/-- A change of a Runner entry waits for its activation tick (R37, R267). -/
def runnerLater (s : State) (o : Origin) (d : Desc) (e : Option Runner) : State :=
  if Desc.staged d ∧ s.now < Desc.activate d then
    s.onSwc fun c => { c with runnerDue := c.runnerDue ++ [⟨Desc.activate d, runnerIndex d, e, o, d⟩] }
  else runnerNow s o d e

/-- RUNNER_SET of an entry whose ingress is an end point first reads its eight Runner entries (R580). A staged one does so
before its tick, so that every hop comes into force at once (R267). DESIGN CHOICE (log entry 188). -/
def specRunnerSet : CmdSpec where
  op := 0x52
  early := true
  dest := targetAt 48
  chk := runnerSetChk
  eff o d _ s :=
    let r := descRunner s d
    match ingressEp s r with
    | some i => epcReadReq s (.epc o d 0) (epOnPort s i) 0x151000 256
    | none => runnerLater s o d (some r)

/-- RUNNER_SET (R266, R267, R580). -/
def execRunnerSet (r : CmdRef) (d : Desc) (s : State) := up s (runRow specRunnerSet r d default)

/-- Link delay of a port in ticks, as PING measures it. -/
def linkDelay (s : State) (p : Nat) : Nat := (linkOf s p).delay

/-- The first hop's entry for the ZE-208 (R580): its windows start L + 175 ticks before the switch's. PORT follows
from the plane of this switch. -/
def firstHop (s : State) (r : Runner) (i : Fin 64) : EpRunner :=
  let back := (linkDelay s i + 175) % 4096
  let t := (r.phase + 4096 - back) % 4096
  -- rotate SLOTS by whole windows and keep the rest as PHASE
  let n := t / 256
  { port := planeOf s.dev.nodeId, slots := (r.slots <<< n) ||| (r.slots >>> (16 - n)), phase := t % 256
    tenant := r.tenant, last := 0, used := 0 }

/-- The eight entries have come: the lowest free is written (R580). -/
def runnerSetGot (s : State) (o : Origin) (d : Desc) (data : List Byte) : State :=
  let r := descRunner s d
  match runnerSetChk o d s, ingressEp s r with
  | some st, _ => complete s o d st []
  | none, none => complete s o d stInternal []
  | none, some i =>
    match (List.range 8).find? fun e => !bitOf (fieldAt data (32 * e + 3) 1) 0 with
    | none => complete s o d stResourceRefused []
    | some e =>
      epcWriteReq s (.epc o d (1 + e)) (epOnPort s i) (0x151000 + 32 * e) (epRunnerBytes e (firstHop s r i)) (stagedTick s d)

/-- The end point's entry of a Runner, while its port is in service. -/
def runnerEntryAt (s : State) (r : Runner) : Option (Fin 64 × Nat) :=
  match r.epEntry, ingressEp s r with
  | some e, some i => if portUp s i then some (i, e) else none
  | _, _ => none

def clearEpRunner (s : State) (c : Cause) (x : Fin 64 × Nat) (t : Option Time) : State :=
  epcWriteReq s c (epOnPort s x.1) (0x151000 + 32 * x.2) (zeros 32) t

/-- The failure table of RUNNER_CLEAR, which reads RUNNER alone of its entry (R270, R273). -/
def runnerClearChk (o : Origin) (d : Desc) (s : State) : Option Status := firstFail [
  (!isOperator s o, stTenantDenied),
  (!Desc.clearOutside d runnerFields || decide (runnerIndex d > 63) || !targetLegal s d 48, stOutOfRange),
  (!s.swc.runners.has (runnerIndex d), stAlreadyDone)]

* [EXERCISE REQUIREMENTS]
Set down the whole listing exactly.

* [RESPONSE TO THE EXERCISE]
/-- A change of a Runner entry waits for its activation tick (R37, R267). -/
def runnerLater (s : State) (o : Origin) (d : Desc) (e : Option Runner) : State :=
  if Desc.staged d ∧ s.now < Desc.activate d then
    s.onSwc fun c => { c with runnerDue := c.runnerDue ++ [⟨Desc.activate d, runnerIndex d, e, o, d⟩] }
  else runnerNow s o d e

/-- RUNNER_SET of an entry whose ingress is an end point first reads its eight Runner entries (R580). A staged one does so
before its tick, so that every hop comes into force at once (R267). DESIGN CHOICE (log entry 188). -/
def specRunnerSet : CmdSpec where
  op := 0x52
  early := true
  dest := targetAt 48
  chk := runnerSetChk
  eff o d _ s :=
    let r := descRunner s d
    match ingressEp s r with
    | some i => epcReadReq s (.epc o d 0) (epOnPort s i) 0x151000 256
    | none => runnerLater s o d (some r)

/-- RUNNER_SET (R266, R267, R580). -/
def execRunnerSet (r : CmdRef) (d : Desc) (s : State) := up s (runRow specRunnerSet r d default)

/-- Link delay of a port in ticks, as PING measures it. -/
def linkDelay (s : State) (p : Nat) : Nat := (linkOf s p).delay

/-- The first hop's entry for the ZE-208 (R580): its windows start L + 175 ticks before the switch's. PORT follows
from the plane of this switch. -/
def firstHop (s : State) (r : Runner) (i : Fin 64) : EpRunner :=
  let back := (linkDelay s i + 175) % 4096
  let t := (r.phase + 4096 - back) % 4096
  -- rotate SLOTS by whole windows and keep the rest as PHASE
  let n := t / 256
  { port := planeOf s.dev.nodeId, slots := (r.slots <<< n) ||| (r.slots >>> (16 - n)), phase := t % 256
    tenant := r.tenant, last := 0, used := 0 }

/-- The eight entries have come: the lowest free is written (R580). -/
def runnerSetGot (s : State) (o : Origin) (d : Desc) (data : List Byte) : State :=
  let r := descRunner s d
  match runnerSetChk o d s, ingressEp s r with
  | some st, _ => complete s o d st []
  | none, none => complete s o d stInternal []
  | none, some i =>
    match (List.range 8).find? fun e => !bitOf (fieldAt data (32 * e + 3) 1) 0 with
    | none => complete s o d stResourceRefused []
    | some e =>
      epcWriteReq s (.epc o d (1 + e)) (epOnPort s i) (0x151000 + 32 * e) (epRunnerBytes e (firstHop s r i)) (stagedTick s d)

/-- The end point's entry of a Runner, while its port is in service. -/
def runnerEntryAt (s : State) (r : Runner) : Option (Fin 64 × Nat) :=
  match r.epEntry, ingressEp s r with
  | some e, some i => if portUp s i then some (i, e) else none
  | _, _ => none

def clearEpRunner (s : State) (c : Cause) (x : Fin 64 × Nat) (t : Option Time) : State :=
  epcWriteReq s c (epOnPort s x.1) (0x151000 + 32 * x.2) (zeros 32) t

/-- The failure table of RUNNER_CLEAR, which reads RUNNER alone of its entry (R270, R273). -/
def runnerClearChk (o : Origin) (d : Desc) (s : State) : Option Status := firstFail [
  (!isOperator s o, stTenantDenied),
  (!Desc.clearOutside d runnerFields || decide (runnerIndex d > 63) || !targetLegal s d 48, stOutOfRange),
  (!s.swc.runners.has (runnerIndex d), stAlreadyDone)]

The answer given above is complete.